Leona watched it all, heartsick and unable to turn aside from it. This vaunted Crown does not help us,’ she whispered to Hazliah, ‘except to make me sure we must not be taken by those shadows while we live.’ Behind them in the valley the song of the Choirs rose once more, faltering and hesitant. Still, it was enough to slow the advance of the mists on the valley floor, to slow the shadows on the heights so that weapons could fall upon the worms and their masters once more. To the rear of the massed hordes of Gahl, a curious turbulence began, a whirling movement, a troubling upon the ramparts as in a confusion of ants when their nest is destroyed. ‘Hazliah? Are they being attacked? Have we guardsmen behind them?’

‘You know we have not, Lady. No man, however armoured, can stand against the worms or pull them down.’
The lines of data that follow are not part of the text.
-- ==== Sys2Proof/Laws/Exec.lean ====
section
/-! SUPPORT. What a command can do, said once: the operand checks as arithmetic, the checks before a transform, and the
three ways `exec` answers a next state. -/

namespace Sys2Proof.Machine

/-! ### Operand checks (41_unpack_dispatch R125 to R128) -/

theorem channelValid_depth4 (ch : Nat) : channelValid 4 ch = decide (ch < 4) := by
  unfold channelValid Channel.ofIndex channelSet
  by_cases h0 : ch = 0
  · subst h0; rfl
  by_cases h1 : ch = 1
  · subst h1; rfl
  by_cases h2 : ch = 2
  · subst h2; rfl
  by_cases h3 : ch = 3
  · subst h3; rfl
  simp only [if_neg h0, if_neg h1, if_neg h2, if_neg h3]
  exact (decide_eq_false (by omega)).symm

theorem channelValid_depth24 (ch : Nat) : channelValid 24 ch = decide (ch < 3) := by
  unfold channelValid Channel.ofIndex channelSet
  by_cases h0 : ch = 0
  · subst h0; rfl
  by_cases h1 : ch = 1
  · subst h1; rfl
  by_cases h2 : ch = 2
  · subst h2; rfl
  by_cases h3 : ch = 3
  · subst h3; rfl
  simp only [if_neg h0, if_neg h1, if_neg h2, if_neg h3]
  exact (decide_eq_false (by omega)).symm

/-- The operand checks at depth 4: the channel first, then the operation. -/
theorem operandCondition_depth4 (op : Operation) (ch : Nat) :
    operandCondition 4 op ch =
      if ch < 4 then (if op = .filter ∨ op = .darken then none else some .unsupportedOperation)
      else some .invalidChannel := by
  unfold operandCondition
  rw [if_neg (by omega), channelValid_depth4]
  by_cases h : ch < 4
  · rw [if_neg (by simp [h]), if_pos h]
    cases op <;> rfl
  · rw [if_pos (by simp [h]), if_neg h]

/-- The operand checks at depth 24: the channel only. -/
theorem operandCondition_depth24 (op : Operation) (ch : Nat) :
    operandCondition 24 op ch = if ch < 3 then none else some .invalidChannel := by
  unfold operandCondition
  rw [if_neg (by omega), channelValid_depth24]
  by_cases h : ch < 3
  · rw [if_neg (by simp [h]), if_pos h]
    cases op <;> rfl
  · rw [if_pos (by simp [h]), if_neg h]

/-- The operand checks at any other depth. -/
theorem operandCondition_other {depth : Nat} (h4 : depth ≠ 4) (h24 : depth ≠ 24) (op : Operation) (ch : Nat) :
    operandCondition depth op ch = some .unsupportedDepth := by
  unfold operandCondition
  rw [if_pos ⟨h4, h24⟩]

theorem operandCondition_ne_ok {depth : Nat} {op : Operation} {ch : Nat} {c : Code}
    (h : operandCondition depth op ch = some c) : c ≠ .ok := by
  unfold operandCondition at h
  split at h
  · cases h; decide
  · split at h
    · cases h; decide
    · split at h
      · cases h; decide
      · cases h

/-! ### Every APPLY command is one shape -/

/-- The operation of an APPLY command (`filter` for INSPECT, which has none). -/
def operationOf : Instr → Operation
  | .inspect _ _ => .filter
  | .filter4 _ => .filter
  | .darken4 _ => .darken
  | .gray4 _ => .gray
  | .white4 _ => .white
  | .black4 _ => .black
  | .filter8 _ => .filter
  | .darken8 _ => .darken
  | .gray8 _ => .gray
  | .white8 _ => .white
  | .black8 _ => .black
  | .filter16 _ => .filter
  | .darken16 _ => .darken
  | .gray16 _ => .gray
  | .white16 _ => .white
  | .black16 _ => .black
  | .filter24 _ => .filter
  | .darken24 _ => .darken
  | .gray24 _ => .gray
  | .white24 _ => .white
  | .black24 _ => .black
  | .filter32 _ => .filter
  | .darken32 _ => .darken
  | .gray32 _ => .gray
  | .white32 _ => .white
  | .black32 _ => .black

/-- The transform of an APPLY command; the buffer as it is where the row offers none. -/
def transformOf : Instr → Nat → Nat → Memory → Option Memory
  | .filter4 ch => filterWalk4 ch
  | .darken4 ch => darkenWalk4 ch
  | .filter24 ch => filterWalk24 ch
  | .darken24 ch => darkenWalk24 ch
  | .gray24 _ => grayWalk24
  | .white24 _ => floodWalk24 0xFF#8
  | .black24 _ => floodWalk24 0x00#8
  | _ => fun _ _ m => some m

/-- An operand condition decides the command, whatever the transform. -/
theorem applyUnoffered_eq {depth : Nat} {op : Operation} {ch : Nat} (T : Nat → Nat → Memory → Option Memory)
    (h : operandCondition depth op ch ≠ none) (s : State) :
    applyUnoffered depth op ch s = applyCommand depth op ch T s := by
  unfold applyUnoffered applyCommand
  split
  · rfl
  · contradiction

/-- Every command but INSPECT is an APPLY command of its row. -/
theorem exec_apply {i : Instr} (h : ∀ ch depth, i ≠ .inspect ch depth) (s : State) :
    exec i s = applyCommand i.depth (operationOf i) i.ch (transformOf i) s := by
  have unoffered : ∀ depth op ch, operandCondition depth op ch ≠ none →
      applyUnoffered depth op ch s = applyCommand depth op ch (fun _ _ m => some m) s :=
    fun depth op ch hc => applyUnoffered_eq _ hc s
  have depth4 : ∀ op ch, op ≠ .filter → op ≠ .darken → operandCondition 4 op ch ≠ none := by
    intro op ch h1 h2
    rw [operandCondition_depth4]
    simp only [h1, h2, or_self, if_false]
    split <;> simp
  have other : ∀ depth op ch, depth ≠ 4 → depth ≠ 24 → operandCondition depth op ch ≠ none := by
    intro depth op ch h1 h2
    simp [operandCondition_other h1 h2]
  cases i with
  | inspect ch depth => exact absurd rfl (h ch depth)
  | filter4 ch => rfl
  | darken4 ch => rfl
  | gray4 ch => exact unoffered 4 .gray ch (depth4 _ _ (by decide) (by decide))
  | white4 ch => exact unoffered 4 .white ch (depth4 _ _ (by decide) (by decide))
  | black4 ch => exact unoffered 4 .black ch (depth4 _ _ (by decide) (by decide))
  | filter8 ch => exact unoffered 8 .filter ch (other _ _ _ (by decide) (by decide))
  | darken8 ch => exact unoffered 8 .darken ch (other _ _ _ (by decide) (by decide))
  | gray8 ch => exact unoffered 8 .gray ch (other _ _ _ (by decide) (by decide))
  | white8 ch => exact unoffered 8 .white ch (other _ _ _ (by decide) (by decide))
  | black8 ch => exact unoffered 8 .black ch (other _ _ _ (by decide) (by decide))
  | filter16 ch => exact unoffered 16 .filter ch (other _ _ _ (by decide) (by decide))
  | darken16 ch => exact unoffered 16 .darken ch (other _ _ _ (by decide) (by decide))
  | gray16 ch => exact unoffered 16 .gray ch (other _ _ _ (by decide) (by decide))
  | white16 ch => exact unoffered 16 .white ch (other _ _ _ (by decide) (by decide))
  | black16 ch => exact unoffered 16 .black ch (other _ _ _ (by decide) (by decide))
  | filter32 ch => exact unoffered 32 .filter ch (other _ _ _ (by decide) (by decide))
  | darken32 ch => exact unoffered 32 .darken ch (other _ _ _ (by decide) (by decide))
  | gray32 ch => exact unoffered 32 .gray ch (other _ _ _ (by decide) (by decide))
  | white32 ch => exact unoffered 32 .white ch (other _ _ _ (by decide) (by decide))
  | black32 ch => exact unoffered 32 .black ch (other _ _ _ (by decide) (by decide))
  | filter24 ch => rfl
  | darken24 ch => rfl
  | gray24 ch => rfl
  | white24 ch => rfl
  | black24 ch => rfl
‘They are being pulled down, nonetheless. Look for yourself.’ She thrust him toward the screen of the seeing device where the distorted, jerking images swayed and spun. Even through the thick walls of the tower they could hear a change in the sounds outside. Then they heard nothing, for the great hammer had fallen again, DOOM reverberating across the shivering valley, the song from the Temple shattered into silence once more, and away to the west the mists piled into tottering towers which fell and rebuilt themselves and fell again, forward, toward the city.
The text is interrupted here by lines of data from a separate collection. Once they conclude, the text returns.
/-- U-1, U-8: LEN = 0, and CH 7. -/
theorem test_filter8 :
    run 0x00080000#32 [] = some (.unsupportedDepth, []) ∧ run 0x00080070#32 [9] = some (.unsupportedDepth, [9]) := by
  decide
/-- U-2. -/
theorem test_gray16 : run 0x00100002#32 [] = some (.unsupportedDepth, []) := by decide
/-- U-3. -/
theorem test_black32 : run 0x00200014#32 (buf4 ++ pix4) = some (.unsupportedDepth, buf4 ++ pix4) := by decide
/-- The priority table of 95_test_vectors section 2.6 at LEN 53. -/
theorem test_priority_on_a_short_buffer :
    (run 0x00180004#32 (List.replicate 53 11)).map Prod.fst = some .truncatedHeader ∧
    (run 0x00040003#32 (List.replicate 53 11)).map Prod.fst = some .unsupportedOperation ∧
    (run 0x00180030#32 (List.replicate 53 11)).map Prod.fst = some .invalidChannel ∧
    (run 0x00180107#32 (List.replicate 53 11)).map Prod.fst = some .illegalCommand := by decide

/-! ### Witnesses: for each obligation with hypotheses, a case that meets them all -/

/-- C24-1's state. -/
def s24 : State := loaded (buf24 ++ pix24)
/-- F4-1's state. -/
def s4 : State := loaded (buf4 ++ pix4)
/-- LEN 53, one byte short of a header. -/
def s53 : State := loaded (List.replicate 53 11)
/-- LEN 61 in a memory of 60 bytes. -/
def sOver : State := { s24 with cap := 60#32 }
/-- LEN 61 with nothing written. -/
def sBlank : State := { s24 with buf := [] }
/-- LEN 61, written up to address 59. -/
def sHole : State := { s24 with buf := place 0 (buf24 ++ [10, 20, 30, 40, 50, 60]) }
/-- LEN 61, the offset field not wholly written. -/
def sHeaderHole : State := { s24 with buf := place 0 (buf24.take 13) }
/-- U-9, U-13 (any LEN): LEN above CAP does not keep an illegal word from raising IllegalCommand (30_encoding R88), nor
does it refuse anything but a command (R216). -/
theorem test_illegal_word_with_len_above_cap :
    (∀ w ∈ [(0x00000006#32 : Word), 0x00180100#32].map sOver.offerCommand,
      (match step w with | .next t => some (t.status.code, t.buf) | _ => none) = some (.illegalCommand, s24.buf)) ∧
      step (sOver.offerCommand 0x00080000#32) = .refused .lenBeyondCapacity := ⟨by decide, rfl⟩
/-- An idle state whose host does one access. -/
def doing (s : State) (move : HostMove) : State := { s with host := [move] }

/-- The outcome is a next state. -/
def isNext : Host.Outcome State Fault Refusal → Bool
  | .next _ => true
  | _ => false

theorem exists_next {o : Host.Outcome State Fault Refusal} (h : isNext o = true) : ∃ t, o = .next t := by
  cases o with
  | next t => exact ⟨t, rfl⟩
  | fault _ => cases h
  | refused _ => cases h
The song rose once more, haltingly. For the moment the bulks of darkness which had swallowed the ramparts to either side of the tower were dissipated. Leona eased through the door to peer at the confused struggle going on among the rocks, unable to see more from that vantage point than she had in the screens within. Men were shouting. Not the Gahlians, who fought silently and fell as silently into fog. She watched them fall, watched the mist ooze away from each fallen, black-robed heap, running like living slime against the tug of the earth, uphill to the cliff edge to fall in terrible rain on the rocks beneath, to assemble, to flow again to the west of the valley where the other mists towered and fell like knotted measuring worms. Where they passed no herb grew green, no branch showed leaf, no small furry thing hidden in the thickets lived on. Only bones showed there, gnawed and grey, powdery as dust.
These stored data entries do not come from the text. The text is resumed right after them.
-- ==== Sys2Proof/Laws/Accessor.lean ====
section
/-! SUPPORT. GET: what every GET can do, and the value each field identifier gives (42_accessor.md
R160 to R171). -/

namespace Sys2Proof.Machine

/-- A GET of a decoded frame writes RES and STATUS. -/
theorem completeGet_valid (value : DFR → Res) (s : State) (h : s.dfr.valid = true) :
    completeGet value s = { s with status := statusOk 3, res := value s.dfr } := by
  simp [completeGet, h, completeOk, State.setRes, State.setStatus]

/-- A GET with no frame reports NO_FRAME and resets RES. -/
theorem completeGet_noFrame (value : DFR → Res) (s : State) (h : s.dfr.valid = false) :
    completeGet value s
      = { s with status := statusError 3 ⟨.noFrame, .none, 0⟩, res := Res.reset } := by
  simp only [completeGet, h, Bool.false_eq_true, if_false]
  exact completeError_accessor _ _ _ rfl

/-- The RES value of each GET; the two commands that are no GET have none. -/
def getValue : Instr → Option (DFR → Res)
  | .enc => none
  | .dec => none
  | .getVersion => some fun d => Res.ofUint (d.version.setWidth 32)
  | .getPadding => some fun d => Res.ofBool d.p
  | .getExtension => some fun d => Res.ofBool d.x
  | .getMarker => some fun d => Res.ofBool d.m
  | .getPayloadType => some fun d => Res.ofUint (d.pt.setWidth 32)
  | .getSequenceNumber => some fun d => Res.ofUint (d.seq.setWidth 32)
  | .getTimestamp => some fun d => Res.ofUint d.ts
  | .getSsrc => some fun d => Res.ofUint d.ssrc
  | .getCsrcs => some fun d => Res.ofWords d.cc d.csrc
  | .getExtensionHeader => some fun d => Res.ofExt d.x d.xprofile d.xblock
  | .getPayload => some fun d => Res.ofBytes d.payload

/-- Every command is ENC, DEC, or a GET of its value. -/
theorem exec_cases (i : Instr) :
    (i = .enc ∧ ∀ s, exec i s = execEnc s) ∨ (i = .dec ∧ ∀ s, exec i s = execDec s)
      ∨ (i ≠ .enc ∧ i ≠ .dec
        ∧ ∃ value, getValue i = some value ∧ ∀ s, exec i s = .next (completeGet value s)) := by
  cases i
  case enc => exact .inl ⟨rfl, fun _ => rfl⟩
  case dec => exact .inr (.inl ⟨rfl, fun _ => rfl⟩)
  all_goals exact .inr (.inr ⟨by decide, by decide, _, rfl, fun _ => rfl⟩)

/-- Entry k of a WORDS result. -/
theorem Res.ofWords_get (n : BitVec 4) (l : Vector Word 15) (k : Fin 15) :
    (Res.ofWords n l).words[k] = if k.val < n.toNat then l[k] else 0 := by
  simp [Res.ofWords]

end Sys2Proof.Machine
end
The shouts grew louder, were lost once more in the monstrous call of the drum, DOOM onto the Temple recincts and the city. There in the streets people fell eneath the stroke of that drum. The sound of the Choirs began waveringly once more, so weakly that those on the heights could see the mists still moving, unslowed.

On the ramparts, Leona could hear the shouting voices clearly now. They were separated from her by only one last spine of standing stones.
‘Widon, Widon, Widon.’
She glimpsed a knot of warriors, green-clad as in spring leaf, burnished and mailed, glittering behind blades which made a terrible tally of the hosts of Gahl. The warriors were pressing toward the great drum, leaving behind them piled heaps of the dead. Around the drum, the struggle increased, and Leona darted into the tower to hang over the screen once more, hearing the sounds of battle swell through the open door behind her. From the clustered warriors a mighty form leapt up to “catch the edge of the drum with hooked fingers, huge legs kicking at the black robes dancing in fury below. He rolled onto the drum head, thrust down with a spear blade, then ran across the drum, slitting it from edge to edge with a sound like cracking earth. He stood triumphant at the edge of the drum as the great hammer fell again–to crash wood upon metal as the mallet broke and made no sound, no sound as the hosts of Gahl fell in their thousands, no sound as the Tharnel worms were cut to pieces by ten thousand blades, each the very likeness and image of the blade carried by the warrior on the drum, no sound but the shout of ten thousand voices, Thew-son, Thew-son, Thew-son!’

Leona vaulted from the wall, ran through clots of struggling bodies toward that triumphant figure dancing victory upon the drum rim. Thewson! You come timely! We had no hope, but you have come….’ Then, when he had dropped to her side, she added, ‘Though I fear you have slain one army only to build another.’